--- Records for this task ---
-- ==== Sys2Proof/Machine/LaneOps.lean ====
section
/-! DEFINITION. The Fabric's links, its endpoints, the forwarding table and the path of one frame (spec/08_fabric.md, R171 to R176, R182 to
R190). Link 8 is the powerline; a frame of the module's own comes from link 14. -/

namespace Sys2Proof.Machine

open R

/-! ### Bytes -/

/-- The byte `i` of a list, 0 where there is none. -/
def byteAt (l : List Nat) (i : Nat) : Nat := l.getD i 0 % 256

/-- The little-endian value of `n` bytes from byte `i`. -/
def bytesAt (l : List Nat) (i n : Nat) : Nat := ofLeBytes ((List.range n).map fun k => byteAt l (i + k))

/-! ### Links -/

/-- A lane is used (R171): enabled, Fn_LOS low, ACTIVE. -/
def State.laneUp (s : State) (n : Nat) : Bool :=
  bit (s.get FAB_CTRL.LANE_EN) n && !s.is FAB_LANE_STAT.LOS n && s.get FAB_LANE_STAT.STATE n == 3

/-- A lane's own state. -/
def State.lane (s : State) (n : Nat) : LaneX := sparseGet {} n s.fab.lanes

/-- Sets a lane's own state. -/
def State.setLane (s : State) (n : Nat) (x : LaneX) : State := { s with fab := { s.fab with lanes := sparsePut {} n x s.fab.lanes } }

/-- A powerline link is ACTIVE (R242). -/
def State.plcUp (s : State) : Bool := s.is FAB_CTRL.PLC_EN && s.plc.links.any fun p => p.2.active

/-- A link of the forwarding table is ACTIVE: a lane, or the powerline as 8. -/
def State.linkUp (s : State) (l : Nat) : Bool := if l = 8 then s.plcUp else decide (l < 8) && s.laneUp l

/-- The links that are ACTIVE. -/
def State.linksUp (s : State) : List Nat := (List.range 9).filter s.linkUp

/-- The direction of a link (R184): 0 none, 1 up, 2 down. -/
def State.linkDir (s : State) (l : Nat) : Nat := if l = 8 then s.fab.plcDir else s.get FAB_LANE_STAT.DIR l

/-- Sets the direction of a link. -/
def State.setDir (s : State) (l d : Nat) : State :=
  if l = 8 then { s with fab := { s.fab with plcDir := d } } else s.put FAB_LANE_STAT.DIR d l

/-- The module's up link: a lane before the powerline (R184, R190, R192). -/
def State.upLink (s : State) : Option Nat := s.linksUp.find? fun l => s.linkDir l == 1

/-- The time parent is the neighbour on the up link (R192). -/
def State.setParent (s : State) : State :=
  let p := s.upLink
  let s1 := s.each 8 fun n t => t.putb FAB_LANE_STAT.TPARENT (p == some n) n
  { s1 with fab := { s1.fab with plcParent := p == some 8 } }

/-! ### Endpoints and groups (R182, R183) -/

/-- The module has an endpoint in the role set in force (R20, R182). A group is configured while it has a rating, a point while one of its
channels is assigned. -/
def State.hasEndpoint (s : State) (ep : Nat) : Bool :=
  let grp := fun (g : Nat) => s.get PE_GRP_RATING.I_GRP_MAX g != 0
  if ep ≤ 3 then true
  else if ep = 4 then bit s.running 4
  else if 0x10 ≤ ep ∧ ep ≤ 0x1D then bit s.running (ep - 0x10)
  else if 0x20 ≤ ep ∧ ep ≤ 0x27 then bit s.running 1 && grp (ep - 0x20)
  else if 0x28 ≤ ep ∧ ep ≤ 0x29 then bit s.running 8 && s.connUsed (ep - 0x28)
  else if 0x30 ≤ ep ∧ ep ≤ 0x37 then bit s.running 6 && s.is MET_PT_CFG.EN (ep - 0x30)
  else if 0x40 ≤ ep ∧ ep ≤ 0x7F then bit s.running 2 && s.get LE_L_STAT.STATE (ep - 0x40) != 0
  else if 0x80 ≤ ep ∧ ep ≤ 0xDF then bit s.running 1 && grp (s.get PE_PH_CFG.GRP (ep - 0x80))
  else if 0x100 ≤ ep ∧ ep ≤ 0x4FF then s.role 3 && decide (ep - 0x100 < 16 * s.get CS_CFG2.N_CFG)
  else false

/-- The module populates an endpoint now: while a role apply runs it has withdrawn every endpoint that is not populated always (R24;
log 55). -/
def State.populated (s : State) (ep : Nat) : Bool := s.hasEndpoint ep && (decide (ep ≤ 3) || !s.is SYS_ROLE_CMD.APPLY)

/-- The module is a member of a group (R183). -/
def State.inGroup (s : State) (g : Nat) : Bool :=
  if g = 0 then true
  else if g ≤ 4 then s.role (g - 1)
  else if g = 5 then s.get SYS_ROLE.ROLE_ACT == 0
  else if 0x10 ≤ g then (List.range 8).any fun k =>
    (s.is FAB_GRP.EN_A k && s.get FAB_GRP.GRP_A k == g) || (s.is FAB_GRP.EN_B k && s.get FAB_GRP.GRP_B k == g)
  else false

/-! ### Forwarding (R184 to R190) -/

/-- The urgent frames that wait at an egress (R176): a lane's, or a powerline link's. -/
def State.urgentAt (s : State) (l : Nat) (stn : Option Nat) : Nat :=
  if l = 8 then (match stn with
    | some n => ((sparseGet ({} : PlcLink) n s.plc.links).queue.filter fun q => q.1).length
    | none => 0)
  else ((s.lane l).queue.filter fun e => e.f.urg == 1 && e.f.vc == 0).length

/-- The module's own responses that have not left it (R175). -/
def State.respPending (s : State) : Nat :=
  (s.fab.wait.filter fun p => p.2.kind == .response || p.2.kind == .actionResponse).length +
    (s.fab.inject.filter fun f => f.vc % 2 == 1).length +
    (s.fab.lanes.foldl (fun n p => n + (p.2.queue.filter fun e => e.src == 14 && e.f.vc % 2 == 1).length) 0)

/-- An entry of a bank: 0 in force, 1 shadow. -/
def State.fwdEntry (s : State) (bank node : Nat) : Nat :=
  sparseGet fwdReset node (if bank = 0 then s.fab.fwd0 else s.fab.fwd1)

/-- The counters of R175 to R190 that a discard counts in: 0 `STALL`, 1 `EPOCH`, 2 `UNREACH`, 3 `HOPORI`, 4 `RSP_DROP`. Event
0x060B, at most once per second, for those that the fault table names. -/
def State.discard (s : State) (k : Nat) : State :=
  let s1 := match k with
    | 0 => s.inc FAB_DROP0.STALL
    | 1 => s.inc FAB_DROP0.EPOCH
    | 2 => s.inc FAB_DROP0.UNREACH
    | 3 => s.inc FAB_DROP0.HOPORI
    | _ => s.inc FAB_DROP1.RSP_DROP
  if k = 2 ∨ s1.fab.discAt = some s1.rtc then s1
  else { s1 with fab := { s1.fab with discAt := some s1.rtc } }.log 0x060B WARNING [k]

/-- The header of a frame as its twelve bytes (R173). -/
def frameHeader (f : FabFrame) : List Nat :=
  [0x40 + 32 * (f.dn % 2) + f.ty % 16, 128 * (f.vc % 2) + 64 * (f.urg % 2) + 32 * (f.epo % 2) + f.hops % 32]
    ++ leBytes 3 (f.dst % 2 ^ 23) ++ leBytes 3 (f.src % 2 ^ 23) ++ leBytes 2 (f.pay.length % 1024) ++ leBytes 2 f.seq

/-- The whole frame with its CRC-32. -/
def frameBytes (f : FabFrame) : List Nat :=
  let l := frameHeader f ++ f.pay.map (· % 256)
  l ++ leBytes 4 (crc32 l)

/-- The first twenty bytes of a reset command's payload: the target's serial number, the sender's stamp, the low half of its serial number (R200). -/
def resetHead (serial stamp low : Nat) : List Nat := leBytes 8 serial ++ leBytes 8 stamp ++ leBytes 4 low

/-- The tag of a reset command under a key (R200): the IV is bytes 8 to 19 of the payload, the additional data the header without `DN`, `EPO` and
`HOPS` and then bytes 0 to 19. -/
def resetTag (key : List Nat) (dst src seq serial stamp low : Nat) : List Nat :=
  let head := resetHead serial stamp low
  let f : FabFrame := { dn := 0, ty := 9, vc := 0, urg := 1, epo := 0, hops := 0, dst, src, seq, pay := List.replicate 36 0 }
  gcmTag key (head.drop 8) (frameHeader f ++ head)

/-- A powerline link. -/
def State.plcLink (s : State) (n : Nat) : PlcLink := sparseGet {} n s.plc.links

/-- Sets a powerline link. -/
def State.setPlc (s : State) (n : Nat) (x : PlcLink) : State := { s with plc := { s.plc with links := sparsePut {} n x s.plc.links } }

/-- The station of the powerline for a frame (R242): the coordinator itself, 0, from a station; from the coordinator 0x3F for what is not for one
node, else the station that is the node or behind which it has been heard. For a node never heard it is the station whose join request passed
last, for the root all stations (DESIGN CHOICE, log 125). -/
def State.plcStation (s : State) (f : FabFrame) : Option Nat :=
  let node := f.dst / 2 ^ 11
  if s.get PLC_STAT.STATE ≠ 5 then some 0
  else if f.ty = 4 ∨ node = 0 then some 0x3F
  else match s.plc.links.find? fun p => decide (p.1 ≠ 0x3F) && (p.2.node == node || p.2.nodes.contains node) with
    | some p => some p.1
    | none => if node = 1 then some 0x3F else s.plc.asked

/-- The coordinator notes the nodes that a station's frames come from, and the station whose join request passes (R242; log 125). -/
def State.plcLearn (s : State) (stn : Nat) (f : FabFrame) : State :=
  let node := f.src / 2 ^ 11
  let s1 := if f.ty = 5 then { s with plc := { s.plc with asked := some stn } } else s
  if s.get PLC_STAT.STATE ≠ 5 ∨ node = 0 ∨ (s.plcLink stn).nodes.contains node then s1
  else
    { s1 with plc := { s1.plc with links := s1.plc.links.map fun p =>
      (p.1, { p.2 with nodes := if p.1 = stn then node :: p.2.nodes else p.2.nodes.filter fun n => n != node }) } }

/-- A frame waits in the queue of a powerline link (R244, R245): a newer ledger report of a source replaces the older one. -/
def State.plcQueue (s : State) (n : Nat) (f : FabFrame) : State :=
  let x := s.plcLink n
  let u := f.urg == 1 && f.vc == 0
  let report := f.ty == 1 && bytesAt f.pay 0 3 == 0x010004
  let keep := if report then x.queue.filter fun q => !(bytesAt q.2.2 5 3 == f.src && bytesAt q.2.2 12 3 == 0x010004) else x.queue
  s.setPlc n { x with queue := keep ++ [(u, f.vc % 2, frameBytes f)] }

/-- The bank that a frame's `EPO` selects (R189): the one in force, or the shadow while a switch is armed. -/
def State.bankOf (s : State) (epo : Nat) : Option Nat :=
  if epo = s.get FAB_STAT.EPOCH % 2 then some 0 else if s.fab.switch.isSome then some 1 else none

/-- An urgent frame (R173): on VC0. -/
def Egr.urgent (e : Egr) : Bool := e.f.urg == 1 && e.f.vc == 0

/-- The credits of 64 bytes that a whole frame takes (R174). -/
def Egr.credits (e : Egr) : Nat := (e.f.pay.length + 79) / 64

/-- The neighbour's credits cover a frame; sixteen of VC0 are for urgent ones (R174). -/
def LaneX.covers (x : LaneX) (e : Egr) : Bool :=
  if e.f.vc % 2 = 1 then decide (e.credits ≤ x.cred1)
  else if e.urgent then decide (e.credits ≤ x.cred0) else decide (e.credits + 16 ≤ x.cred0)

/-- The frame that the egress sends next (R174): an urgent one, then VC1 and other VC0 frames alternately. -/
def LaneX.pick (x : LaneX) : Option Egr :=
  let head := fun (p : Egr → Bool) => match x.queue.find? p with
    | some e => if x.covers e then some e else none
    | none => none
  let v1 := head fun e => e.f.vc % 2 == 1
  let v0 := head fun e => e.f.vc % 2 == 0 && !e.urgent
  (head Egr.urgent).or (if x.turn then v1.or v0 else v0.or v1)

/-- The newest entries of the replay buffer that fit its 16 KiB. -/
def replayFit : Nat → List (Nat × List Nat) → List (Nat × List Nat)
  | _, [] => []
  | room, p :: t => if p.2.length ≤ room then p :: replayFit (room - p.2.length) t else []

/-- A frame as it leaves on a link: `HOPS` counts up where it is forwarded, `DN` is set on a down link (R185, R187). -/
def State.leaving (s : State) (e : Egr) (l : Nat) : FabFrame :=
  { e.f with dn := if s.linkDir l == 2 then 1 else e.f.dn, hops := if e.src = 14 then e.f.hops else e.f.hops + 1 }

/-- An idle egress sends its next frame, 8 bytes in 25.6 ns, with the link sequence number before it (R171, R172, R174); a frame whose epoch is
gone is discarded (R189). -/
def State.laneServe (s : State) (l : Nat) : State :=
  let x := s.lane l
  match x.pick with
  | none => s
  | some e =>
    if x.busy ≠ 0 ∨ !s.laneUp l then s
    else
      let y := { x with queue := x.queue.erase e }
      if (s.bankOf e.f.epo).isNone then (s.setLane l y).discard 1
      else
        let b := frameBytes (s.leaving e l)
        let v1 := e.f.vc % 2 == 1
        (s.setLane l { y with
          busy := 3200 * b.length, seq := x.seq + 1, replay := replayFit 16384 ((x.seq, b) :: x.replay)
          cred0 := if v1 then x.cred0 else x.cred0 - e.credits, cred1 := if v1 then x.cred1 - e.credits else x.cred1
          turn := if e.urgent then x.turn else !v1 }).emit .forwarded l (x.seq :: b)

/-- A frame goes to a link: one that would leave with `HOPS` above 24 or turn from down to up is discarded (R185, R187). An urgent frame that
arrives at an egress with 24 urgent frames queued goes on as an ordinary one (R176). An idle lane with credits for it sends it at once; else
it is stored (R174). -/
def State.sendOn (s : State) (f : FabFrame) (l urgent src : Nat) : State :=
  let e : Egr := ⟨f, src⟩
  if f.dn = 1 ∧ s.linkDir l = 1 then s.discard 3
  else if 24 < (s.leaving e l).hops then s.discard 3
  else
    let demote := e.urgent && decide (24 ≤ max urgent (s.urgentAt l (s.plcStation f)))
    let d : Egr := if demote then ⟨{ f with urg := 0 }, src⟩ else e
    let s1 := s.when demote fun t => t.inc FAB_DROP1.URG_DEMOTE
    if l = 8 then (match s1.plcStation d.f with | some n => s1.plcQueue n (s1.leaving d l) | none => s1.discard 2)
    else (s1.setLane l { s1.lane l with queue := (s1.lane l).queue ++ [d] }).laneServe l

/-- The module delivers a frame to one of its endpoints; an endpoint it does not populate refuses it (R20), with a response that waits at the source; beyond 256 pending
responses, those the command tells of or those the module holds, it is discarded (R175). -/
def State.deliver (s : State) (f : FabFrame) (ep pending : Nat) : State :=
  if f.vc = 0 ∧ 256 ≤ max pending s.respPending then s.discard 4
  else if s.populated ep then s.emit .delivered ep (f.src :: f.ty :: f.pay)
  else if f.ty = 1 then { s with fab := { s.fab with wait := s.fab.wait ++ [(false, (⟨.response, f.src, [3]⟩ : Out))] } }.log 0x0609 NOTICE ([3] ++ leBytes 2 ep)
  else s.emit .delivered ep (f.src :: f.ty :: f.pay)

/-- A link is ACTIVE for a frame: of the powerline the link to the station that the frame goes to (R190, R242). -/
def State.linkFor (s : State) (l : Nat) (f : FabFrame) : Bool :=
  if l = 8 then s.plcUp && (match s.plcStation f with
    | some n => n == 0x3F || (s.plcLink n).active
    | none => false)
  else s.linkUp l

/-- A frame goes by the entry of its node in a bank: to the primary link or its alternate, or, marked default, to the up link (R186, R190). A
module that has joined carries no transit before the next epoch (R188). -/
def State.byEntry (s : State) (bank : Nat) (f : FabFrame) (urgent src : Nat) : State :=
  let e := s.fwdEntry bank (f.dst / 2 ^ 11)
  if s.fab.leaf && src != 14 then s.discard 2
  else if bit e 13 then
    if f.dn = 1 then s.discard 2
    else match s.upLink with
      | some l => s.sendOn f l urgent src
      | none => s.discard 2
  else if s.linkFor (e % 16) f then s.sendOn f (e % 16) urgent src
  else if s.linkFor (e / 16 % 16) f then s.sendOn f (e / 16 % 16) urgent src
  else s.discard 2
---
--- Records for this task ---
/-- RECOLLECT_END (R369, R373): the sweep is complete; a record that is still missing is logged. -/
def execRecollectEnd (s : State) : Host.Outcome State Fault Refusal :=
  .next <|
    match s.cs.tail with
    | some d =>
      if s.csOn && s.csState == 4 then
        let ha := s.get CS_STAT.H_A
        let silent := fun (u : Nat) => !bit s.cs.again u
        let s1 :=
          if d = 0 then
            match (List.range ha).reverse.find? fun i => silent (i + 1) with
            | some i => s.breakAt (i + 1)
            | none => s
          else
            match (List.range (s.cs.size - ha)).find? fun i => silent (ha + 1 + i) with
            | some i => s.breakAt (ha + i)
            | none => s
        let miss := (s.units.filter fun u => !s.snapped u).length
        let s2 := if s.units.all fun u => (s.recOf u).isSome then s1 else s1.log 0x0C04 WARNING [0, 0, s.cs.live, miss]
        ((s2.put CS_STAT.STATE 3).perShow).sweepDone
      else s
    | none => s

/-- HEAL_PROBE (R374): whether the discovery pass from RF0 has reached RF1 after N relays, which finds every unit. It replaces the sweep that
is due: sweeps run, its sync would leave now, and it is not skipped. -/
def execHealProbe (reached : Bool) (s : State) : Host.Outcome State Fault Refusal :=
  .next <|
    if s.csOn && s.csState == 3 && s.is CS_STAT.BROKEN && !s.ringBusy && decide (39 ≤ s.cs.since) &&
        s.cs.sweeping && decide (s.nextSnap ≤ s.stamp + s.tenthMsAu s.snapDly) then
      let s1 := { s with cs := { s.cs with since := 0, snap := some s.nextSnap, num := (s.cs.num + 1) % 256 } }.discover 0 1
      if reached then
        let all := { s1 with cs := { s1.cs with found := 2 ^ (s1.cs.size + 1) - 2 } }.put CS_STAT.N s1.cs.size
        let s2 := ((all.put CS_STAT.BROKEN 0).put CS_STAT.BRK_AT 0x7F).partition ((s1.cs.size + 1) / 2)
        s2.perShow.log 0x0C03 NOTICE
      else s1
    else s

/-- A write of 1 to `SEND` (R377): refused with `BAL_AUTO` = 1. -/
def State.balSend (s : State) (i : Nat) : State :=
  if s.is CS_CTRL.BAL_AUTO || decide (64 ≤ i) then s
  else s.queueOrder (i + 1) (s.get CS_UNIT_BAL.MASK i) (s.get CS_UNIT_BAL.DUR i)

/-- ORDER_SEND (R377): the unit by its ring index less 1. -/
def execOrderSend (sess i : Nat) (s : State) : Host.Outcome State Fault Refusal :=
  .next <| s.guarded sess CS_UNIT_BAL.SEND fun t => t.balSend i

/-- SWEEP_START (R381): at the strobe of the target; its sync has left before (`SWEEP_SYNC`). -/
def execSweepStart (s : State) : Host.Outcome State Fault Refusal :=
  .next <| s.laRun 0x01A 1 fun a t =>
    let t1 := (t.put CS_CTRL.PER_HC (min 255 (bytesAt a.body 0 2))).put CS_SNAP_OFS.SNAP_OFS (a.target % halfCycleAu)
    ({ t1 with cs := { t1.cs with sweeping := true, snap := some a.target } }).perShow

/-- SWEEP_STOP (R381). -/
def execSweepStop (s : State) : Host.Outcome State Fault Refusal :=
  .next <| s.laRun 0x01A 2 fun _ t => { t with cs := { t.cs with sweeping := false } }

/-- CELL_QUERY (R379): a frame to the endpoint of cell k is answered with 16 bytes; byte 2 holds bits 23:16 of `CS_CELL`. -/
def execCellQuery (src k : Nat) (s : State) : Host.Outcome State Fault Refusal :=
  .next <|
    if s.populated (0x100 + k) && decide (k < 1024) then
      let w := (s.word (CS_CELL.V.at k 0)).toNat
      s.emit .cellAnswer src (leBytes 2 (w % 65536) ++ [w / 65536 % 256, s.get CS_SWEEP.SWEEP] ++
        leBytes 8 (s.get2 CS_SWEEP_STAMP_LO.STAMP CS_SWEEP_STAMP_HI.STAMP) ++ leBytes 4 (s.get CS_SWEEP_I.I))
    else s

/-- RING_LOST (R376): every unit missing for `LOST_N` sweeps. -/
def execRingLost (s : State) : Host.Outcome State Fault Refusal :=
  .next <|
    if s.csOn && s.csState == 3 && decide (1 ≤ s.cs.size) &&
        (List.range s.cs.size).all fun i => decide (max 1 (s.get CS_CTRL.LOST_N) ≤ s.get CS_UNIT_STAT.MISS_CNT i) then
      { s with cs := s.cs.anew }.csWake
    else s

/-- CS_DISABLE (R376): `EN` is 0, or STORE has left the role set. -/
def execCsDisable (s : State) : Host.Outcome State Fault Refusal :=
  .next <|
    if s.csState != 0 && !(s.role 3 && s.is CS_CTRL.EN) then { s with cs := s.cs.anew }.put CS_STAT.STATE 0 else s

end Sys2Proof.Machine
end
---
◆ Requirement: Return a word-for-word copy of the lines above from the one holding "match (List.range (s.cs.size" through the one holding "index less 1. -/", with both of them included and nothing besides.

◆ Your solution:
            match (List.range (s.cs.size - ha)).find? fun i => silent (ha + 1 + i) with
            | some i => s.breakAt (ha + i)
            | none => s
        let miss := (s.units.filter fun u => !s.snapped u).length
        let s2 := if s.units.all fun u => (s.recOf u).isSome then s1 else s1.log 0x0C04 WARNING [0, 0, s.cs.live, miss]
        ((s2.put CS_STAT.STATE 3).perShow).sweepDone
      else s
    | none => s

/-- HEAL_PROBE (R374): whether the discovery pass from RF0 has reached RF1 after N relays, which finds every unit. It replaces the sweep that
is due: sweeps run, its sync would leave now, and it is not skipped. -/
def execHealProbe (reached : Bool) (s : State) : Host.Outcome State Fault Refusal :=
  .next <|
    if s.csOn && s.csState == 3 && s.is CS_STAT.BROKEN && !s.ringBusy && decide (39 ≤ s.cs.since) &&
        s.cs.sweeping && decide (s.nextSnap ≤ s.stamp + s.tenthMsAu s.snapDly) then
      let s1 := { s with cs := { s.cs with since := 0, snap := some s.nextSnap, num := (s.cs.num + 1) % 256 } }.discover 0 1
      if reached then
        let all := { s1 with cs := { s1.cs with found := 2 ^ (s1.cs.size + 1) - 2 } }.put CS_STAT.N s1.cs.size
        let s2 := ((all.put CS_STAT.BROKEN 0).put CS_STAT.BRK_AT 0x7F).partition ((s1.cs.size + 1) / 2)
        s2.perShow.log 0x0C03 NOTICE
      else s1
    else s

/-- A write of 1 to `SEND` (R377): refused with `BAL_AUTO` = 1. -/
def State.balSend (s : State) (i : Nat) : State :=
  if s.is CS_CTRL.BAL_AUTO || decide (64 ≤ i) then s
  else s.queueOrder (i + 1) (s.get CS_UNIT_BAL.MASK i) (s.get CS_UNIT_BAL.DUR i)

/-- ORDER_SEND (R377): the unit by its ring index less 1. -/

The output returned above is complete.